The accused then takes the stand, and insists that yes, you clearly consented
to being assaulted at 2 am behind a dumpster, when you were too drunk to
speak.

And if, heaven forbid, the case falls apart, you'll likely be sued right back
for slander, damaging your attacker's public image, loss of income, etc.

That's the defense's job in an adversarial legal system. That doesn't make in
any better for victims.

------
jondubois
I'm really glad that someone is raising this issue. This 'rock star worship'
culture is rampant in Open Source communities. What's worse is that many of
these 'rock stars' don't do anything except blog and give talks at conferences
- Their main goal is self-promotion. They don't give a shit about the actual
project or the community.

You rarely hear about open source developers who focus on one project and
produce amazing work over many years - These developers are too busy actually
writing code and promoting the project to care about promoting themselves -
Because they understand that their project is more important.
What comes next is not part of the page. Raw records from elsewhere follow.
/-- A restored follower that has not issued all that its leader has issues those words first, by its own fetch (08 R202). -/
def State.lagging (s : State) (core : Nat) : State :=
  let g := (s.core core).gang
  let pc := (s.ctx { core := coreOfCluster (clusterOf core) g.leader.val, ctx := (s.core (coreOfCluster (clusterOf core) g.leader.val)).gang.ctx }).pc
  if g.active && g.attached && decide (g.leader.val ≠ posOf core) && decide ((s.ctx { core := core, ctx := g.ctx }).pc ≠ pc) then
    s.modCore core (fun k => { k with gang := { k.gang with behind := some pc } })
  else s

/-- The state of an image is written to a berth (20 R357 step 3). -/
def State.restoreBerth (s : State) (l : Launch) (b : Berth) (i : SaveImage) : State :=
  let old := i.berth
  let f := moved old b
  let s := { s with
    mem := Memory.restore (s.mem.filter (fun e => !inSpad b e.1)) (i.scratch.map (fun e => (movedKey old b e.1, e.2)))
    poison := s.poison.filter (fun p => !inSpad b p.1) ++ i.poison.map (fun p => (movedKey old b p.1, p.2)) }
  let s := i.cores.foldl (fun s c => s.setCore (f c.1) (c.2.moved old b (s.core (f c.1)))) s
  let s := i.cores.foldl (fun s c => s.lagging (f c.1)) s
  let s := i.clusters.foldl (fun s c => s.setCluster (movedCluster old b c.1) (c.2.moved old b)) s
  i.dies.foldl (fun s d =>
    let die := b.die0 + (d.1 - old.die0)
    let s := s.modDie die (fun k => { k with
      tasks := d.2.tasks.foldl (fun m t => kset t.1 { t.2.followed (movedKey old b) with home := f t.2.home, cluster := movedCluster old b t.2.cluster, running := none } m) k.tasks
      commits := kset l.lid { d.2.commits with from_ := 0, holds := [] } k.commits })
    d.2.trees.foldl (fun s t => s.restoreTree (f t.2.root) t.1 t.2) s) s
where
  /-- Writes listed cells. -/
  Memory.restore (m : Memory) : List Host.Cell → Memory
    | [] => m
    | e :: rest => Memory.restore (Memory.write m e.1 e.2) rest

/-- The image of a launch passes its checks where it lies (20 R368). -/
def State.imageStands (s : State) (i : SaveImage) : Bool :=
  decide (i.addr = 0) || (imageOf s.overflowBytes (s.imageBytes (imageCell i.addr))).any (fun p => decide (p.1.lid = i.lid))

/-- A restored launch is loaded from its image. -/
def State.loadSaved (s : State) (l : Launch) (d : LaunchDesc) (b : Berth) (i : SaveImage) : State :=
  (s.restoreBerth l b i).endLoad l d b i.timetable

/-- The load of a launch goes on (20 R357; 11 R261): its state is written, or its timetable has been installed. From outside, the module
files of its description are given. -/
def execBerthLoad (lid : Nat) (files : List ModuleFile) (s : State) : Host.Outcome State Fault Refusal :=
  match s.launch lid with
  | none => .next s
  | some l =>
    if !files.isEmpty then
      let s := s.loaderWrites l.tenant files
      .next { s with modules := { tenant := l.tenant, desc := l.descAddr, files := files } ::
        s.modules.filter (fun m => !(decide (m.tenant = l.tenant) && decide (m.desc = l.descAddr))) }
    else match l.state, l.berth, l.desc with
      | .loading, some b, some d =>
        if l.issueAt.isSome then .next s
        else if l.timetable.isSome then .next (s.timetableIn l d b)
        else if l.saved then
          (match s.image lid with
          | some i => .next (if s.imageStands i then s.loadSaved l d b i else s.failLoad l 6)
          | none => .next (s.failLoad l 6))
        else .next (s.loadFresh l d b)
      | _, _, _ => .next s

/-! ### The first issue (20 R357, R361; 09 R226; 12 R263) -/

/-- A restored boarding is entered again, under its identifier, for the first lap whose gangway is open. -/
def State.reenterBoarding (s : State) (q n : Nat) (b : Boarding) : State :=
  match s.ferry.layer b.layer with
  | none => s
  | some l => s.modDie q (fun d => { d with
      boardings := kset n { b with live := true, lap := s.ferry.nextOpen l b.firstPair q, state := 0, reason := 3, missedNow := false } d.boardings })

/-- A row that a handler has sent on its way, and whose write had stalled, is written (21 R379). -/
def State.resumeWrites (s : State) (core : Nat) : State :=
  let stuck (b : DrainRow) : Bool := b.handler && b.paged
  let sl := (s.core core).slice
  if sl.buffers.any stuck then
    (s.modSlice core (fun sl => { sl with buffers := sl.buffers.map (fun b => if stuck b then { b with due := some s.cycle, paged := false } else b) })).post s.cycle
      (.drainPathWrite (clusterOf core) (Fin.ofNat 8 (posOf core)))
  else s

/-- The engines of a cluster go on: a matrix operation with new start requests from row 8s + ROWS of each slice, a copy from its count. -/
def State.resumeCluster (s : State) (cl : Nat) : State :=
  let s := (coresOfCluster cl).foldl (fun s c => s.resumeWrites c) s
  let s := match (s.cluster cl).matrixRunning with
    | some (slot, op) =>
      if (s.cluster cl).paged.any (fun p => decide (p.2.2 = EngineWait.operation)) then (s.modCluster cl Cluster.dropMatrixWaits).raiseStarts cl op s.cycle
      else (coresOfCluster cl).foldl (fun s c => s.modCore c (fun k => { k with slice :=
        if k.slice.rows < 8 then { k.slice with state := 1, startReq := some s.cycle } else { k.slice with state := 0 } })) s
    | none => s
  match (s.cluster cl).copyRunning with
  | some (slot, j) =>
    let left := { j with len := j.len - ((s.cluster cl).jobs.get slot).done }
    let time := s.copyTime left
    ((s.modCluster cl (fun k => k.modJob slot.val (fun x => { x with started := s.cycle }))).post (s.cycle + time) (.copyJobComplete cl)).drew
  | none => s

/-- Crossing tasks that the halt discarded are submitted again, stopped units' too. -/
def State.resubmit (s : State) (cl : Nat) : State :=
  if (s.cluster cl).cxRunning then s
  else (((s.cluster cl).vars.filter (fun v => v.2.due.isSome)).map (·.1)).foldl (fun s n =>
    ((s.modCluster cl (fun k => { k with cxRunning := true })).submitCrossing cl n).modCluster cl (fun k => { k with cxRunning := false })) s

/-- The sweeps of arrivals that the record keeps begin again, and tags whose arrivals are complete are released again (06 R144 to R146). -/
def State.resumeBarriers (s : State) (b : Berth) : State :=
  let s := (b.cores.filter (fun c => (s.core c).bar.sent)).foldl (fun s c => s.sendMesh c) s
  (List.range b.dies).foldl (fun s i => (List.finRange 8).foldl (fun s t =>
    if b.cores.any (fun c => decide (dieOf c = b.die0 + i) && bitGet (s.core c).bar.member t) then s.tagComplete (b.die0 + i) t else s) s) s

/-- What a restored launch does in its first core cycle. -/
def State.resumeLaunch (s : State) (l : Launch) (b : Berth) : State :=
  match s.image l.lid with
  | none => s
  | some i =>
    let s := i.boardings.foldl (fun s x => s.reenterBoarding (b.die0 + (x.1 - i.berth.die0)) x.2.1
      { x.2.2 with core := moved i.berth b x.2.2.core }) s
    let s := b.clusters.foldl (fun s c => (s.resumeCluster c).resubmit c) s
    let s := s.resumeBarriers b
    let keys := b.cores.flatMap (fun c => (s.core c).swapped.filterMap (fun x => match x.ctx.park with | .watch _ k .. => some k | .joining _ k _ => some k | _ => none))
    let s := keys.foldl (fun s k => s.post s.cycle (.watchReevaluate { addr := k, ready := s.cycle })) s
    { s with images := s.images.filter (fun x => decide (x.lid ≠ l.lid)) }

/-- A launch begins to issue: its quantum counter is QUANTUM less the load time (20 R356, R357). -/
def State.go (s : State) (l : Launch) (d : LaunchDesc) (b : Berth) : State :=
  let l' := { l with state := .running, issueAt := none, wentAt := l.wentAt.or (some s.cycle), quantum := d.quantum - (s.cycle - l.begun.getD l.placedAt), saved := false }
  let s := b.cores.foldl (fun s c => s.modCore c (fun k => { k with halted := false, mode := .tenant })) (s.setLaunch l')
  if l.saved then s.resumeLaunch l b else s

/-! ### Placement (20 R355 to R357) -/

/-- A launch takes a berth and its load begins: its load time runs from the first request of a launch stopped for that room, and the room
is no longer another's. How long the writes of the load take is free (14 R285). -/
def State.place (s : State) (l : Launch) (b : Berth) : State :=
  let s := (s.leaveStore l.die l.lid).dropSweeps b
  let begun := (l.rooms.filter (fun r => r.2.meets b)).foldl (fun n r => min n r.1) s.cycle
  let s := { s with launches := s.launches.map (fun (e : Nat × Launch) => (e.1, { e.2 with rooms := e.2.rooms.filter (fun r => !r.2.meets b) })) }
  ((s.setLaunch { l with state := .loading, berth := some b, begun := some begun, rooms := [], placedAt := s.cycle }).post
    (s.cycle + 1 + Config.contention s.free) (.berthLoad l.lid [])).drew

/-- The die controller tries to place its head, a saved one after the checks of its image (20 R368); when it cannot, it chooses a launch to
pre-empt, one per 525 core cycles (20 R355, R356). -/
def State.placeHead (s : State) (die : Nat) : State :=
  match s.head die with
  | none => s
  | some h =>
    match h.desc with
    | none => s
    | some d =>
      match s.findBerth h.die d with
      | some b => if h.saved && !(s.image h.lid).any s.imageStands then s.failLaunch h 6 else s.place h b
      | none =>
        if s.cycle < (s.die die).preemptFrom then s
        else match firstToGo (s.candidates h d) with
          | none => s
          | some v =>
            let s := s.modDie die (fun k => { k with preemptFrom := s.cycle + 525 })
            (s.setLaunch { h with rooms := h.rooms ++ (match v.berth with | some x => [(s.cycle, x)] | none => []) }).requestPreempt v.lid false

def execHeadPlacement (die : Nat) (s : State) : Host.Outcome State Fault Refusal := .next (s.placeHead die)

/-- A launch's quantum counter has reached 0 (20 R356). -/
def execQuantumExhausted (lid : Nat) (s : State) : Host.Outcome State Fault Refusal :=
  match s.launch lid with
  | some l => .next (if l.state = .running then s.setLaunch { l with quantum := 0 } else s)
  | none => .next s

/-! ### The end of a launch (20 R358) -/

/-- A core is quiescent. -/
def State.quiescent (s : State) (core : Nat) : Bool :=
  let k := s.core core
  k.ctxs.toList.all (fun c => !c.live) && k.swapped.isEmpty && (s.pending core).isEmpty && k.deque.isEmpty && k.stolen.isEmpty && k.arrivals.isEmpty
    && (match k.steal.attempt with | some a => a.got.isNone | none => true) && k.orphans.isEmpty

/-- A cluster has nothing of its launch left to do. -/
def Cluster.idle (k : Cluster) : Bool :=
  k.jobs.toList.all (fun j => !j.taken || decide (2 ≤ j.state)) && k.gangOffer.isNone && k.records.isEmpty && k.vars.all (fun v => v.2.task.isNone && v.2.due.isNone)

/-- The launch has ended. -/
def State.over (s : State) (l : Launch) (b : Berth) : Bool :=
  b.cores.all (fun c => s.quiescent c) && b.clusters.all (fun c => (s.cluster c).idle)
    && (List.range b.dies).all (fun i =>
      let d := s.die (b.die0 + i)
      (d.commitsOf l.lid).busy.isNone && !d.tasks.any (fun t => decide (t.1 / 512 = l.lid) && t.2.open_))
    && !s.agenda.any (fun e => s.traffic l e.2)

/-- The end: boardings are cancelled, trees and variables cease to exist, the berth is left, and the completion entry is written. -/
def State.endLaunch (s : State) (l : Launch) : State :=
  let s := s.clearBerth l
  { s with launches := kdel l.lid s.launches, images := s.images.filter (fun i => decide (i.lid ≠ l.lid)) }.complete l.die l.lid 0 0
    (l.spent + (s.cycle - l.placedAt + 1))

def State.checkEnd (s : State) (lid : Nat) : State :=
  match s.launch lid with
  | some l =>
    match l.state, l.berth with
    | .running, some b | .preempting, some b => if s.over l b then s.endLaunch l else s
    | _, _ => s
  | none => s

def execLaunchEnd (lid : Nat) (s : State) : Host.Outcome State Fault Refusal := .next (s.checkEnd lid)

/-! ### One core cycle of the die controllers -/

/-- One launch in a core cycle: it begins to issue, its quantum runs, a pre-emption goes on. -/
def State.launchCycle (s : State) (lid : Nat) : State :=
  match s.launch lid with
  | none => s
  | some l =>
    match l.state, l.berth, l.desc with
    | .loading, some b, some d => (match l.issueAt with | some t => if t ≤ s.cycle then s.go l d b else s | none => s)
    | .running, some _, _ => s.setLaunch { l with quantum := l.quantum - 1 }
    | .preempting, some b, _ =>
      let l := { l with quantum := l.quantum - 1 }
      let s := s.setLaunch l
      if l.haltAt < s.cycle then
        (let s := s.expedite l
         if s.settled l b && (!s.committing l b || decide (l.haltAt + 476 ≤ s.cycle)) && !s.over l b then s.saveLaunch l b else s)
      else s
    | _, _, _ => s

/-- The dies that hold launches, or whose store has entries. -/
def State.launchDies (s : State) : List Nat := (s.dies.filter (fun d => !d.2.store.isEmpty)).map (·.1)

/-- The launches and the heads in a core cycle; a launch that ends in it leaves its clusters free from the next. -/
def State.launchesCycle (s : State) : State :=
  let s := (s.launches.map (·.1)).foldl (fun s l => s.launchCycle l) s
  let s := s.launchDies.foldl (fun s d => s.placeHead d) s
  let s := (s.launches.map (·.1)).foldl (fun s l => s.checkEnd l) s
  let s := s.offerTimetable
  if s.cycle % 1050 = 0 then (List.range 32).foldl (fun s d => s.writeActfc d) s else s

end Sys2Proof.Machine
end

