-- ==== Sys2Proof/Machine/Step.lean ====
section
/-! DEFINITION. The step of the machine, and the placement of an instruction where the next step fetches it. -/

namespace Sys2Proof.Machine

/-- One step (notes/assumptions/1): a due event, one try of the issue search of a core cycle, or the start of the next core cycle. -/
def step (s : State) : Host.Outcome State Fault Refusal := s.advance

/-- The state in which the next step fetches and runs the word w. Every word has 32 bits (02 R33). -/
def State.withFetchWord (s : State) (_nbits w : Nat) : State := s.placeWord (BitVec.ofNat 32 w)

end Sys2Proof.Machine
end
A good open
source developer sees themselves as a servant to the project, not the master.

I think a big problem in the tech industry in general is that there is too
much focus on people - I'm sick of hearing investors say "We invest in people,
not products" \- I think this sends the wrong message and attracts the wrong
people.

The product should always be more important than the people who built it -
People who agree with this statement are the ones we should invest in because
they're the ones who will actually create value for society (as opposed to
merely capturing value which others have created).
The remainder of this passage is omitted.